We launch a streamlit app to configure TorchServe. This opens a UI in your browser, which you can use to start/stop TorchServe, register model, change some of the TorchServe parameters
streamlit run torchserve_server_app.py
You can check the model status on the app to make sure the model is ready to receive requests
We launch a streamlit app from which a client can send requests to TorchServe. The reference app used is here
streamlit run client_app.py
You can change the model parameters and ask the server questions in the following format
Question: What is the closest star to Earth ? Answer:
results in
Question: What is the closest star to Earth ? Answer: The closest star to Earth is Proxima Centauri, which is located about 4. nobody knows if there is other life out there similar to ours or not, but it's pretty cool that we know of a star so close to us!

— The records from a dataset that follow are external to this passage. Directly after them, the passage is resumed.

-- ==== Sys2Proof/Machine/Lalvo.lean ====
section
/-! DEFINITION. The LAV-12 pass die: its NVM words and their relations (10 section 10.8), the operating point (09 R317), the
charge profile's parameters, switches and power-good, the gauge (09 section 9.9), the report (08 Table 8-4), what it
forgets, and the settings that a commit or an apply brings into force. -/

namespace Sys2Proof.Machine

open Sys2Proof

/-! ## The NVM (10 R362 to R366) -/

/-- The CRC-16 of words 0 to 62, each low byte first. -/
def LavNvm.crc (n : LavNvm) : BitVec 16 :=
  BitVec.ofNat 16 (crc16 ((n.words.toList.take 63).flatMap fun w => le 2 w.toNat))

/-- A word written and word 63 rewritten. -/
def LavNvm.write (n : LavNvm) (k : Nat) (w : BitVec 16) : LavNvm :=
  let n' : LavNvm := { n with words := vmodN n.words k fun _ => w }
  { n' with words := vmodN n'.words 63 fun _ => n'.crc }

/-- A word as the die runs on it: the factory value while NVMF is set (10 R366). -/
def Lalvo.nv (l : Lalvo) (k : Nat) : Nat :=
  ((if l.nvmf then LavNvm.factoryWords else l.nvm.words).toList.getD k 0).toNat

/-- Fields of words (10 Table 10-6). -/
def Lalvo.passId (l : Lalvo) : Nat := l.nv 1 + 2 ^ 16 * l.nv 2
def Lalvo.cap (l : Lalvo) : Nat := l.nv 3 + 2 ^ 16 * bitsOf (l.nv 4) 1 0
def Lalvo.agedWord (l : Lalvo) : Bool := bitsOf (l.nv 12) 0 0 = 1
def Lalvo.keyPresent (l : Lalvo) : Bool := !l.nvmf && bitsOf (l.nv 24) 8 8 = 1
def Lalvo.key (l : Lalvo) : List Byte := (List.range 8).flatMap fun k => le 2 (l.nv (16 + k))
def vchgMv (code : Nat) : Nat := 3800 + 2 * code
def pgMv (code : Nat) : Nat := 2600 + 50 * code
def Lalvo.ichgMax (l : Lalvo) : Nat := min 400 (bitsOf (l.nv 48) 8 0)
def Lalvo.vchgWord (l : Lalvo) : Nat := vchgMv (bitsOf (l.nv 49) 7 0)
def Lalvo.vchgMax (l : Lalvo) : Nat := min 4200 l.vchgWord
def Lalvo.ovMv (l : Lalvo) : Nat := min 4350 (4250 + 10 * bitsOf (l.nv 50) 3 0)
def Lalvo.vcutMv (l : Lalvo) : Nat := 2500 + 50 * bitsOf (l.nv 51) 3 0
def Lalvo.docUa (l : Lalvo) : Nat := 20000 + 5000 * bitsOf (l.nv 52) 2 0
def Lalvo.chgWin (l : Lalvo) : Int × Int := (signed 8 (bitsOf (l.nv 53) 7 0), signed 8 (bitsOf (l.nv 53) 15 8))
def Lalvo.disWin (l : Lalvo) : Int × Int := (signed 8 (bitsOf (l.nv 54) 7 0), signed 8 (bitsOf (l.nv 54) 15 8))
def Lalvo.rAge (l : Lalvo) : Nat := 10 * bitsOf (l.nv 55) 7 0
def Lalvo.vholdMv (l : Lalvo) : Nat := 2800 + 50 * bitsOf (l.nv 9) 3 0

/-- A valid PG pair (10 R355). -/
def pgValid (hi lo vhold vchgMax : Nat) : Bool :=
  decide (hi ≤ 28 ∧ lo + 6 ≤ hi ∧ vhold + 100 ≤ pgMv lo ∧ pgMv hi + 100 ≤ vchgMax)

/-- The relations among the words (10 R364). -/
def Lalvo.relations (l : Lalvo) : Bool :=
  decide (l.vchgWord + 50 ≤ l.ovMv ∧ l.vcutMv + 200 ≤ l.vholdMv ∧ bitsOf (l.nv 6) 8 0 ≤ bitsOf (l.nv 48) 8 0 ∧
    bitsOf (l.nv 11) 8 0 ≤ bitsOf (l.nv 48) 8 0 ∧ bitsOf (l.nv 7) 7 0 ≤ bitsOf (l.nv 49) 7 0) &&
  pgValid (bitsOf (l.nv 8) 9 5) (bitsOf (l.nv 8) 4 0) l.vholdMv l.vchgWord

/-- Whether a field of a word lies outside its range in 10 Table 10-6 or 09 Table 9-9; the reserved words hold zero. -/
def nvRangeBad (k : Nat) (w : BitVec 16) : Bool :=
  let n := w.toNat
  let lo := signed 8 (bitsOf n 7 0)
  let hi := signed 8 (bitsOf n 15 8)
  match k with
  | 9 => decide (12 < bitsOf n 3 0)
  | 50 => decide (10 < bitsOf n 3 0)
  | 51 => decide (8 < bitsOf n 3 0)
  | 52 => decide (4 < bitsOf n 2 0)
  | 53 => !decide (-10 ≤ lo ∧ lo ≤ 10 ∧ 40 ≤ hi ∧ hi ≤ 60)
  | 54 => !decide (-30 ≤ lo ∧ lo ≤ -10 ∧ 55 ≤ hi ∧ hi ≤ 70)
  | 55 => decide (bitsOf n 7 0 < 2)
  | _ => (decide (13 ≤ k ∧ k ≤ 15) || decide (40 ≤ k ∧ k ≤ 47) || k == 62) && n != 0

/-! ## Time at the pass (log entry 113) -/

/-- The time to the next sample: 250 us in Active, 64 ms outside (09 section 9.8; 10 R351). -/
def Lalvo.grain (l : Lalvo) : Nat := if l.mode = .active then 250 else 64000

/-- A time of d us from t ends before the next sample. -/
def Lalvo.past (l : Lalvo) (t d : Nat) : Bool := decide (t + d < l.us + l.grain)

/-- A time that is counted while the die is in a field ends before the next sample. -/
def Lalvo.counted (l : Lalvo) (n d : Nat) : Bool := decide (d < n + l.grain)

/-! ## The operating point (09 R317, R322) -/

/-- VRECT_min(N), rounded up to the next 8 mV. -/
def vrectMin (vsys n : Nat) : Nat := 8 * ceilDiv (vsys + 100) (8 * n)

/-- The effective VRECT target. -/
def Lalvo.effTarget (l : Lalvo) : Nat := max l.set.vtgt (vrectMin l.vsys 8)

/-- The ratio run: the smallest that is no smaller than the directed one and can charge. -/
def Lalvo.ratioRun (l : Lalvo) : Nat :=
  (((List.range 8).map (· + 1)).find? fun n =>
    decide (l.set.dirRatio.getD 1 ≤ n ∧ vrectMin l.vsys n ≤ l.effTarget)).getD 8

/-- Target and ratio recomputed. -/
def Lalvo.retarget (l : Lalvo) : Lalvo := { l with set := { l.set with ratio := l.ratioRun } }

/-- The tracker runs outside remote mode and under policy 3 (09 R321). -/
def Lalvo.tracks (l : Lalvo) : Bool := !l.link.remote || l.pol == 3

/-- The tracker starts from the TUNE and VTGT in force. -/
def Lalvo.startTracker (l : Lalvo) : Lalvo := { l with trk := LavTracker.reset }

You can launch a second client app from another terminal.
You can send requests simultaneously to see how quickly TorchServe responds
Batching requests is a strategy used to make efficient use of compute resources. TorchServe supports dynamic batching, where the frontend can batch requests if the requests arrive within the max_batch_delay time.
You can make use of dynamic batching in TorchServe by configuring the batch_size
and max_batch_delay
parameters in TorchServe. You can do this on the Server app.
You can read more about batching in TorchServe here
TorchServe's backend workers perform the actual model inference.
You can increase the number of backend workers in TorchServe by configuring min_workers
parameter in TorchServe. You can do this on the Server app.
The number of workers can be autoscaled based on the traffic and usage patterns.
Number of workers = Number of TorchServe python processes
So to reduce latency and improve performance, we can increase the number of workers for parallel processing of requests.